Introduction
In this tutorial, we’ll delve into the pandas.Series.case_when() method introduced in Pandas version 2.2, a powerful tool for conditionally transforming data within Series objects. This method streamlines what used to require multiple conditional statements or the np.select method, making data manipulation tasks both simpler and more readable.
Working with pandas.Series.case_when()
The case_when method allows you to pass a list of boolean conditions and corresponding values to efficiently apply transformations based on those conditions. It’s akin to SQL’s CASE WHEN statement or Python’s if-elif-else logic, but optimized for Pandas Series.
Basic Usage
Firstly, let’s start with a basic example to familiarize ourselves with the syntax and functionality of case_when.
import pandas as pd
df = pd.DataFrame({'Age': [25, 35, 45, 55]})

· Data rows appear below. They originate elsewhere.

-- ==== Sys2Proof/Machine/FlagControl.lean ====
section
/-! DEFINITION. The seven flag-control operations (spec/43_flag_control.md R149 to R156). Which flag each mnemonic names is
PRESUMED (G4, log 23). -/

namespace Sys2Proof.Machine

/-- CLC, clear carry (R150). -/
def execClc (o : Operand) (s : State) : Answer := withoutInput o s (State.setFlag .carry false)

/-- CLD, clear decimal (R151). -/
def execCld (o : Operand) (s : State) : Answer := withoutInput o s (State.setFlag .decimal false)

/-- CLI, clear interrupt disable (R152). -/
def execCli (o : Operand) (s : State) : Answer := withoutInput o s (State.setFlag .interruptDisable false)

/-- CLV, clear overflow (R153). -/
def execClv (o : Operand) (s : State) : Answer := withoutInput o s (State.setFlag .overflow false)

/-- SEC, set carry (R154). -/
def execSec (o : Operand) (s : State) : Answer := withoutInput o s (State.setFlag .carry true)

/-- SED, set decimal (R155). -/
def execSed (o : Operand) (s : State) : Answer := withoutInput o s (State.setFlag .decimal true)

/-- SEI, set interrupt disable (R156). -/
def execSei (o : Operand) (s : State) : Answer := withoutInput o s (State.setFlag .interruptDisable true)

end Sys2Proof.Machine
end

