-- ==== Sys2Proof/Machine/Increment.lean ====
section
/-! DEFINITION. INX and INY (spec/45_increment.md R166, R167). -/

namespace Sys2Proof.Machine

/-- INX, increment X, 8-bit wraparound, no carry effect (R166). -/
def execInx (o : Operand) (s : State) : Answer :=
  withoutInput o s fun t => (t.setX (t.x + 1)).setZeroNegative (t.x + 1)

/-- INY, increment Y, 8-bit wraparound, no carry effect (R167). -/
def execIny (o : Operand) (s : State) : Answer :=
  withoutInput o s fun t => (t.setY (t.y + 1)).setZeroNegative (t.y + 1)

end Sys2Proof.Machine
end

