-- ==== Sys2Proof/Machine/Step.lean ====
section
/-! DEFINITION. One step of the core (spec/40_step_and_addressing.md R100 to R108). -/

namespace Sys2Proof.Machine

/-- One whole instruction (R108): the part before dispatch, then the instruction's meaning. A fault of the
core is a next state with `RUN = Faulted(k)` (R8, R256); from `Halted` and `Faulted` there is no step (R9). -/
def step (s : State) : Host.Outcome State Fault Refusal :=
  match s.fetch with
  | .noStep f => .fault f
  | .over t => .next t
  | .ready i t => exec i t

/-- The state with the instruction of the table word `w` stored at `PC` (log 24). -/
def State.withFetchWord (s : State) (nbits w : Nat) : State := s.placeInstruction nbits w

end Sys2Proof.Machine
end

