-- ==== Sys2Proof/Tests/Slice0.lean ====
section
/-! SUPPORT. Tests of the model: decoding words written out from the spec's table, steps from the spec's vectors
(spec/95_test_vectors.md), the WellFormed smoke test, and a witness for the hypotheses of every statement. -/

namespace Sys2Proof.Tests

open Sys2Proof.Machine

/-! ### WellFormed refuses ill-formed terms (30_encoding R86) -/

theorem test_wellFormed_refuses_unpaired_modes :
    (Instr.adc .accumulator).wellFormed = false ∧ (Instr.jmp (.zeroPage 0x10)).wellFormed = false ∧
    (Instr.clc (.immediate 0x05)).wellFormed = false ∧ (Instr.ldx (.zeroPageX 0x10)).wellFormed = false ∧
    (Instr.sta (.immediate 0x05)).wellFormed = false ∧ (Instr.bne .implied).wellFormed = false := by decide

theorem test_wellFormed_accepts_paired_modes :
    (Instr.adc (.indirectY 0x10)).wellFormed = true ∧ (Instr.jmp (.indirect 0x1234)).wellFormed = true ∧
    (Instr.ldx (.zeroPageY 0x10)).wellFormed = true ∧ (Instr.asl .accumulator).wellFormed = true := by decide

/-! ### The default table (R86, R94) -/

theorem test_table_has_151_rows : standardRows.length = 151 := by decide +kernel

theorem test_table_rows_are_well_formed :
    standardRows.all (fun r => r.operation.modes.contains r.mode) = true := by decide +kernel

theorem test_table_opcodes_are_distinct : (standardRows.map Row.opcode).Nodup := by decide +kernel

/-- Vectors V40 to V40i: operation, mode, length, base cycles. -/
theorem test_lookup_gives_the_tuple :
    ([0x69, 0x71, 0x4C, 0x6C, 0xEA, 0xA9, 0xB6, 0x0A, 0xD0, 0x00] : List Byte).map (fun b =>
      (Optab.standard.lookup b).map fun r => (r.operation, r.mode, r.length, r.baseCycles)) =
    [some (.adc, .immediate, 2, 2), some (.adc, .indirectY, 2, 5), some (.jmp, .absolute, 3, 3),
     some (.jmp, .indirect, 3, 5), some (.nop, .implied, 1, 2), some (.lda, .immediate, 2, 2),
     some (.ldx, .zeroPageY, 2, 4), some (.asl, .accumulator, 1, 2), some (.bne, .relative, 2, 2),
     some (.brk, .implied, 1, 7)] := by decide

/-- Vector V41. -/
theorem test_decode_refuses_by_name :
    ([0x02, 0x04, 0x0C, 0x1A, 0x80, 0x89, 0xFF] : List Byte).map (fun b => decode .standard [b, 0, 0]) =
    [.error (.unknownOpcode 0x02), .error (.unknownOpcode 0x04), .error (.unknownOpcode 0x0C),
     .error (.unknownOpcode 0x1A), .error (.unknownOpcode 0x80), .error (.unknownOpcode 0x89),
     .error (.unknownOpcode 0xFF)] := by decide

theorem test_decode_refuses_a_short_list :
    decode .standard [0x6D, 0x34] = .error .truncated ∧ decode .standard [] = .error .truncated := by decide

/-! ### Every row decodes: words from the encodings of R86, operand bytes 34 12 where the row has them -/

theorem test_decode_adc :
    decodeTableWord 16 0x3461 = some (.adc (.indirectX 0x34)) ∧
    decodeTableWord 16 0x3465 = some (.adc (.zeroPage 0x34)) ∧
    decodeTableWord 16 0x3469 = some (.adc (.immediate 0x34)) ∧
    decodeTableWord 24 0x12346D = some (.adc (.absolute 0x1234)) ∧
    decodeTableWord 16 0x3471 = some (.adc (.indirectY 0x34)) ∧
    decodeTableWord 16 0x3475 = some (.adc (.zeroPageX 0x34)) ∧
    decodeTableWord 24 0x123479 = some (.adc (.absoluteY 0x1234)) ∧
    decodeTableWord 24 0x12347D = some (.adc (.absoluteX 0x1234)) := by decide
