-- ==== Sys2Proof/Machine/Ops.lean ====
section
/-! DEFINITION. The shared operations: the register map and the bus read and write (20_memory.md R54, R55), command issue
(R57), the common completion with its error outcome (42_control.md R151, R152: the MIE's whole form of taking an
exception, 60_exceptions.md R164), and the reset edge (70_reset_and_hazards.md R190, R191). -/

namespace Sys2Proof.Machine

/-! ## The register map -/

/-- The named registers (10_state.md R20); indexes 12-15 are reserved and name none. -/
inductive Reg where
  | id | ctrl | status | cmd | opa | opb | res0 | res1 | res2 | keya | keyb | keyinv
deriving DecidableEq, Repr

/-- The register at a word index, none at the reserved indexes 12-15 (10_state.md R20, R38). -/
def regAt (i : RegIndex) : Option Reg :=
  match i.toNat with
  | 0 => some .id
  | 1 => some .ctrl
  | 2 => some .status
  | 3 => some .cmd
  | 4 => some .opa
  | 5 => some .opb
  | 6 => some .res0
  | 7 => some .res1
  | 8 => some .res2
  | 9 => some .keya
  | 10 => some .keyb
  | 11 => some .keyinv
  | _ => none

/-- The word index of a register (10_state.md R20). -/
def Reg.index (r : Reg) : RegIndex :=
  match r with
  | .id => 0#4
  | .ctrl => 1#4
  | .status => 2#4
  | .cmd => 3#4
  | .opa => 4#4
  | .opb => 5#4
  | .res0 => 6#4
  | .res1 => 7#4
  | .res2 => 8#4
  | .keya => 9#4
  | .keyb => 10#4
  | .keyinv => 11#4

/-- The byte offset of an index in a byte-addressed integration (10_state.md R20, 20_memory.md R52). -/
def byteOffset (i : RegIndex) : Nat := 4 * i.toNat

/-- The byte address of an index in an integration at MIE_BASE (20_memory.md R52). -/
def byteAddress (i : RegIndex) : Nat := Config.mieBase + byteOffset i

/-! ## Reading -/

/-- The value a register reads as (20_memory.md R54): CMD reads 0 (10_state.md R25). -/
def State.readReg (s : State) (r : Reg) : Word :=
  match r with
  | .id => idWord
  | .ctrl => s.ctrlWord
  | .status => s.statusWord
  | .cmd => 0#32
  | .opa => s.opa
  | .opb => s.opb
  | .res0 => s.res0
  | .res1 => s.res1
  | .res2 => s.res2
  | .keya => s.keya
  | .keyb => s.keyb
  | .keyinv => s.keyinv

/-- The rdata output for an addr (20_memory.md R54): MemRead(i, 4) of 00_scope.md R16. Reserved indexes read 0. -/
def State.rdata (s : State) (i : RegIndex) : Word :=
  match regAt i with
  | some r => s.readReg r
  | none => 0#32

/-- The word a host samples at an edge with this action, from the pre-edge state (20_memory.md R51: a write edge shows
the pre-edge value of the register at addr). -/
def HostAction.sampled (act : HostAction) (s : State) : Option Word :=
  match act with
  | .noAccess => none
  | .read i => some (s.rdata i)
  | .write i _ => some (s.rdata i)

/-- The label that the input ports rst, we, addr, wdata make (20_memory.md R50). With we = 0 the block cannot tell a
read from no access, and a read has no side effects (R54); the label is then a read (log 12). -/
def Edge.ofPorts (rst we : Bool) (addr : RegIndex) (wdata : Word) : Edge :=
  ⟨rst, if we then .write addr wdata else .read addr⟩

/-! ## The labels of the coming edges (the model's own field) -/

/-- The edge at which nothing happens from outside: rst = 0 and no host access. -/
def Edge.quiet : Edge := ⟨false, .noAccess⟩

/-- The label of the coming edge; with no label left it is the quiet edge (log 3). -/
def State.nextEdge (s : State) : Edge :=
  match s.edges with
  | [] => .quiet
  | e :: _ => e

/-- The coming edge has passed. -/
def State.popEdge (s : State) : State := { s with edges := s.edges.tail }

/-- A label put in front: it becomes the coming edge. -/
def State.pushEdge (s : State) (e : Edge) : State := { s with edges := e :: s.edges }

/-! ## Single register updates -/

/-- A CTRL write (10_state.md R22): IE <- v[0], the other bits discarded. -/
def State.setCtrl (s : State) (v : Word) : State := { s with ie := v.getLsbD 0 }

/-- DONE <- 0 (10_state.md R23). -/
def State.clearDone (s : State) : State := { s with done := false }

/-- DROP <- 1 (20_memory.md R57). -/
def State.setDrop (s : State) : State := { s with drop := true }

/-- OPA <- v (20_memory.md R55). -/
def State.setOpa (s : State) (v : Word) : State := { s with opa := v }

/-- OPB <- v (20_memory.md R55). -/
def State.setOpb (s : State) (v : Word) : State := { s with opb := v }

/-- The sequencer's new value (10_state.md R31). -/
def State.setSeq (s : State) (q : Seq) : State := { s with seq := q }

/-! ## Command issue -/

/-- The snapshot latched from the pre-edge registers (10_state.md R32). -/
def State.latch (s : State) (v : Word) : Snapshot :=
  ⟨v, s.opa, s.opb, s.keya, s.keyb, s.keyinv, s.keyv⟩

/-- LAT - 1 of a command accepted now: the free value (00_scope.md R9, log 1). -/
def State.freeLatency (s : State) (v : Word) : Nat :=
  Config.latencyBeyondOne s.accepted v s.opa s.opb s.keya s.keyb s.keyinv s.keyv

/-- Acceptance (20_memory.md R57): the sequencer goes BUSY with the snapshot; DONE, ERRCODE and DROP are cleared. -/
def State.accept (s : State) (snap : Snapshot) (left : Nat) : State :=
  { s with
    seq := .busy snap left
    done := false
    errcode := .none
    drop := false }

/-- One more command was accepted (the model's own counter, log 1). -/
def State.countAccepted (s : State) : State := { s with accepted := s.accepted + 1 }

/-- Command issue (20_memory.md R57), judged on the pre-edge state σ and applied to t: accepted if σ is IDLE, dropped if
it is BUSY. -/
def issue (σ : State) (v : Word) (t : State) : State :=
  match σ.seq with
  | .idle => (t.accept (σ.latch v) (σ.freeLatency v)).countAccepted
  | .busy _ _ => t.setDrop

/-! ## The host action -/

/-- A host write (20_memory.md R55), judged on the pre-edge state σ and applied to t (R56 step 3): MemWrite(i, 4, v) of
00_scope.md R16. -/
def hostWrite (σ : State) (i : RegIndex) (v : Word) (t : State) : State :=
  match regAt i with
  | some .ctrl => t.setCtrl v
  | some .status => if v.getLsbD 1 && !σ.completes then t.clearDone else t
  | some .cmd => issue σ v t
  | some .opa => t.setOpa v
  | some .opb => t.setOpb v
  | some .id => t
  | some .res0 => t
  | some .res1 => t
  | some .res2 => t
  | some .keya => t
  | some .keyb => t
  | some .keyinv => t
  | none => t

/-- The host action of an edge (20_memory.md R56 step 3). Reads change nothing (R54). -/
def hostAccess (σ : State) (act : HostAction) (t : State) : State :=
  match act with
  | .noAccess => t
  | .read _ => t
  | .write i v => hostWrite σ i v t

/-! ## The common completion -/

/-- A whole new key (41_affine_datapath.md R121: KEYA, KEYB, KEYINV and KEYV change together). -/
structure KeyWrite where
  keya : Word
  keyb : Word
  keyinv : Word
  keyv : Bool
deriving DecidableEq, Repr

/-- The register writes of a successful command (10_state.md R39); none means the register keeps its value. -/
structure Writes where
  res0 : Option Word
  res1 : Option Word
  res2 : Option Word
  key : Option KeyWrite
deriving DecidableEq, Repr

/-- No data or key register written. -/
def Writes.nothing : Writes := ⟨none, none, none, none⟩

/-- RES0 alone written. -/
def Writes.res0Only (w : Word) : Writes := ⟨some w, none, none, none⟩

/-- The three results of EGCD. -/
def Writes.results (g x y : Word) : Writes := ⟨some g, some x, some y, none⟩

/-- The key alone written. -/
def Writes.keyOnly (k : KeyWrite) : Writes := ⟨none, none, none, some k⟩

/-- The outcome of a command's rule: Ok(writes) or Err(code) (42_control.md R151). -/
inductive CmdOutcome where
  | ok (w : Writes)
  | err (code : ErrCode)
deriving DecidableEq, Repr

/-- The key of a state as one record. -/
def State.key (s : State) : KeyWrite := ⟨s.keya, s.keyb, s.keyinv, s.keyv⟩

/-- The register writes applied (42_control.md R151). -/
def State.applyWrites (s : State) (w : Writes) : State :=
  { s with
    res0 := w.res0.getD s.res0
    res1 := w.res1.getD s.res1
    res2 := w.res2.getD s.res2
    keya := (w.key.getD s.key).keya
    keyb := (w.key.getD s.key).keyb
    keyinv := (w.key.getD s.key).keyinv
    keyv := (w.key.getD s.key).keyv }

/-- The status effects of every completion (42_control.md R151): ERRCODE <- code, BUSY <- 0, DONE <- 1, seq <- IDLE. -/
def State.finish (s : State) (code : ErrCode) : State :=
  { s with
    errcode := code
    done := true
    seq := .idle }

/-- An error completion, raise Error(code) (42_control.md R152, 60_exceptions.md R164): only ERRCODE, BUSY, DONE and seq
change. This is the MIE's whole form of an exception; no state is saved and control goes nowhere. -/
def State.raiseError (s : State) (code : ErrCode) : State := s.finish code

/-- The common completion of an outcome (42_control.md R151). -/
def State.retire (s : State) (o : CmdOutcome) : State :=
  match o with
  | .ok w => (s.applyWrites w).finish .none
  | .err code => s.raiseError code

/-- The completion of the command in flight by a command's rule, from its snapshot alone (42_control.md R151). In IDLE
there is no command to complete (10_state.md R31, log 5). -/
def complete (rule : Snapshot → CmdOutcome) (s : State) : Host.Outcome State Fault Refusal :=
  match s.seq with
  | .idle => .fault .noCommandInFlight
  | .busy snap _ => .next (s.retire (rule snap))

/-! ## Reset -/

/-- A reset edge (70_reset_and_hazards.md R190, R191; 20_memory.md R56 step 1): the reset state, whatever the pre-edge
state. The model's own fields go on: the labels of later edges and the free value's counter (log 4). -/
def resetEdge (s : State) : State :=
  { State.reset with edges := s.edges.tail, accepted := s.accepted }

/-- A state with the command word v in flight and completing at the coming edge, which is quiet: what a host write of v
to CMD at the edge before leaves (20_memory.md R57), with LAT = 1 (log 6). -/
def State.loadCommand (s : State) (v : Word) : State :=
  (s.accept (s.latch v) 0).pushEdge .quiet

end Sys2Proof.Machine
end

df['Age Group'] = df['Age'].case_when([(df['Age'] < 30, 'Youth'),
(df['Age'] < 40, 'Young Adult'),
(df['Age'] < 60, 'Adult'),
],
default='Senior')
print(df)
This will output:
Age Age Group
0 25 Youth
1 35 Young Adult
2 45 Adult
3 55 Adult
In the above example, we define conditions for assigning age groups to individuals based on their age. The default value ‘Senior’ is set to be used when no conditions are met.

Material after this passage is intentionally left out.